═══ Task data

-- ==== Sys2Proof/Tests/Witnesses.lean ====
section
/-! SUPPORT. For every statement of Certificates/Slice0/Obligations.lean that has hypotheses, a concrete state and operands that
meet them together, clause by clause, at the values where clauses meet. -/

namespace Sys2Proof.Tests

open Sys2Proof Sys2Proof.Machine

/-- Faulted, message `"IE"` (V7). -/
def frozen : State := st 0x992BAC53 0x00000000 0 false .illegal

/-- Four bytes loaded and matching (V5). -/
def matching : State := st 0x5C096ECB 0xA3F69134 4 false .none

/-- Four bytes loaded, one bit wrong (V5). -/
def mismatching : State := st 0x5C096ECB 0xA3F69135 4 false .none

/-- Three bytes loaded (V5). -/
def threeLoaded : State := st 0x51BD9F7D 0x00AE4260 3 false .none

/-- Verified (V5). -/
def verified : State := st 0x5C096ECB 0xA3F69134 4 true .none

theorem witness_DecodeIsTheSpecFunction :
    (opField 0x000#12 = 0 ∧ immField 0x000#12 = 0) ∧ (opField 0x100#12 = 1 ∧ immField 0x100#12 = 0) ∧ opField 0x2FF#12 = 2 ∧
    opField 0x300#12 = 3 ∧ (opField 0x400#12 = 4 ∧ immField 0x400#12 = 0) ∧
    (opField 0x001#12 = 0 ∧ immField 0x001#12 ≠ 0) ∧ (opField 0x1FF#12 = 1 ∧ immField 0x1FF#12 ≠ 0) ∧
    (opField 0x401#12 = 4 ∧ immField 0x401#12 ≠ 0) ∧ 5 ≤ (opField 0x500#12).toNat ∧
    frozen.fault ≠ .none ∧ decode 0x400#12 = .cmd .vfy ∧
    (State.reset.fault = .none ∧ decode 0x500#12 = .reserved (.unusedOpcode 5#4 0#8)) := by decide

theorem witness_OpcodeRowsSelectTheirCommands :
    decode 0x2FF#12 = .cmd (.upd 0xFF#8) ∧ (⟨"LDX", 0x300, 0xF00⟩ : OpcodeRow) ∈ opcodeRows ∧
    (⟨"LDX", 0x300, 0xF00⟩ : OpcodeRow).selects 0x3FF#12 = true := by decide

theorem witness_ReservedWordsRaiseIllegal :
    reservedWord 0x0FF#12 = true ∧ reservedWord 0x100#12 = false ∧ reservedWord 0x4FF#12 = true ∧ reservedWord 0x500#12 = true ∧
    State.reset.fault = .none ∧ frozen.fault ≠ .none := by decide

theorem witness_ClockEdgeContract :
    (∃ (s : State) (i : PortInput) (rest : List PortInput), s.port = i :: rest ∧ i.rst = true ∧ i.cmdValid = true) ∧
    (∃ (s : State) (i : PortInput) (rest : List PortInput), s.port = i :: rest ∧ i.rst = false ∧ i.cmdValid = true) ∧
    (∃ (s : State) (i : PortInput) (rest : List PortInput), s.port = i :: rest ∧ i.rst = false ∧ i.cmdValid = false) :=
  ⟨⟨{ frozen with port := [⟨true, true, 0x274#12⟩] }, _, _, rfl, rfl, rfl⟩,
   ⟨{ matching with port := [presentWord 0x400#12] }, _, _, rfl, rfl, rfl⟩,
   ⟨{ matching with port := [⟨false, false, 0xFFF#12⟩] }, _, _, rfl, rfl, rfl⟩⟩

theorem witness_NothingPresentedIsAnIdleEdge : State.reset.port = [] := rfl

theorem witness_StepRunsTheDecodedCommand :
    (∃ (s : State) (w : CmdWord) (i : Instr) (rest : List PortInput), s.port = presentWord w :: rest ∧ decode w = .cmd i) ∧
    decodeTableWord 16 0x3FF = some (.ldx 0xFF#8) :=
  ⟨⟨{ matching with port := [presentWord 0x400#12] }, _, .vfy, _, rfl, by decide⟩, by decide⟩

theorem witness_RegistersDependOnPresentedEdgesOnly :
    ∃ (s s' t t' : State), s.sameRegs s' ∧ s.port.take 1 = s'.port.take 1 ∧ s.port ≠ s'.port ∧
      Host.Core.run Sys2Proof.core 1 s = .next t ∧ Host.Core.run Sys2Proof.core 1 s' = .next t' :=
  ⟨{ State.reset with port := [presentWord 0x274#12] }, { State.reset with port := [presentWord 0x274#12, presentWord 0x100#12] }, _, _,
    ⟨rfl, rfl, rfl, rfl, rfl⟩, rfl, by decide, rfl, rfl⟩

/-- A faulted state, a reset edge, and the unfaulted state after it. -/
theorem witness_reset_leaves_a_fault :
    ∃ s t : State, s.fault ≠ .none ∧ step s = .next t ∧ t.fault = .none :=
  ⟨{ frozen with port := [presentReset] }, _, by decide, rfl, rfl⟩

theorem witness_ResetStateIsAsSpecified :
    ∃ s t : State, s.fault ≠ .none ∧ step s = .next t ∧ t.fault = .none := witness_reset_leaves_a_fault

theorem witness_ResetEdgeFromAnyState :
    (∃ (s : State) (rest : List PortInput), s.port = ⟨true, true, 0x274#12⟩ :: rest) ∧
    (∃ (s : State) (i j : PortInput) (rest : List PortInput), i.rst = true ∧ j.rst = true ∧ s.port = i :: j :: rest) ∧
    (∃ s t : State, s.fault ≠ .none ∧ step s = .next t ∧ t.fault = .none) ∧ verified.fault = .none ∧ frozen.fault ≠ .none :=
  ⟨⟨{ frozen with port := [⟨true, true, 0x274#12⟩] }, _, rfl⟩,
   ⟨{ frozen with port := [presentReset, presentReset] }, _, _, _, rfl, rfl, rfl⟩, witness_reset_leaves_a_fault, rfl, by decide⟩

theorem witness_NopChangesNothing :
    (0x001 ≤ (0x001#12).toNat ∧ (0x001#12).toNat ≤ 0x0FF) ∧ (0x001 ≤ (0x0FF#12).toNat ∧ (0x0FF#12).toNat ≤ 0x0FF) ∧
    State.reset.fault = .none := by decide

theorem witness_InitStartsANewMessage :
    verified.fault = .none ∧ frozen.fault ≠ .none ∧ (∃ t, exec .init verified = .next t) ∧ (∃ t, exec .init frozen = .next t) ∧
    (0x101 ≤ (0x1FF#12).toNat ∧ (0x1FF#12).toNat ≤ 0x1FF) :=
  ⟨rfl, by decide, ⟨_, rfl⟩, ⟨_, rfl⟩, by decide⟩

theorem witness_UpdAbsorbsAByte :
    verified.fault = .none ∧ frozen.fault ≠ .none ∧
    (∃ (s t : State) (b : Byte) (m : List Byte), s.fault = .none ∧ s.crc = crcRegister m ∧ exec (.upd b) s = .next t) ∧
    (∃ s t : State, s.fault = .none ∧ s.crc = 0 ∧ exec (.upd 0x00#8) s = .next t) :=
  ⟨rfl, by decide, ⟨st 0x7A95A557 0 0 false .none, _, 0x65, [0x74], rfl, by decide, rfl⟩,
   ⟨st 0 0 0 false .none, _, rfl, rfl, rfl⟩⟩

theorem witness_LdxLoadsAChecksumByte :
    (threeLoaded.fault = .none ∧ threeLoaded.xcnt ≠ 4) ∧ (matching.fault = .none ∧ matching.xcnt = 4) ∧ frozen.fault ≠ .none ∧
    (∃ s0, exec .init matching = .next s0) ∧ (threeLoaded.Inv ∧ threeLoaded.xcnt ≠ 4) :=
  ⟨by decide, by decide, by decide, ⟨_, rfl⟩, ⟨by decide, by decide, by decide, by decide⟩, by decide⟩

══════

→ Work order:
Scan the data above and copy each line containing the word "next".

→ Problem solution:
      Host.Core.run Sys2Proof.core 1 s = .next t ∧ Host.Core.run Sys2Proof.core 1 s' = .next t' :=
    ∃ s t : State, s.fault ≠ .none ∧ step s = .next t ∧ t.fault = .none :=
    ∃ s t : State, s.fault ≠ .none ∧ step s = .next t ∧ t.fault = .none := witness_reset_leaves_a_fault
    (∃ s t : State, s.fault ≠ .none ∧ step s = .next t ∧ t.fault = .none) ∧ verified.fault = .none ∧ frozen.fault ≠ .none :=
    verified.fault = .none ∧ frozen.fault ≠ .none ∧ (∃ t, exec .init verified = .next t) ∧ (∃ t, exec .init frozen = .next t) ∧
    (∃ (s t : State) (b : Byte) (m : List Byte), s.fault = .none ∧ s.crc = crcRegister m ∧ exec (.upd b) s = .next t) ∧
    (∃ s t : State, s.fault = .none ∧ s.crc = 0 ∧ exec (.upd 0x00#8) s = .next t) :=
    (∃ s0, exec .init matching = .next s0) ∧ (threeLoaded.Inv ∧ threeLoaded.xcnt ≠ 4) :=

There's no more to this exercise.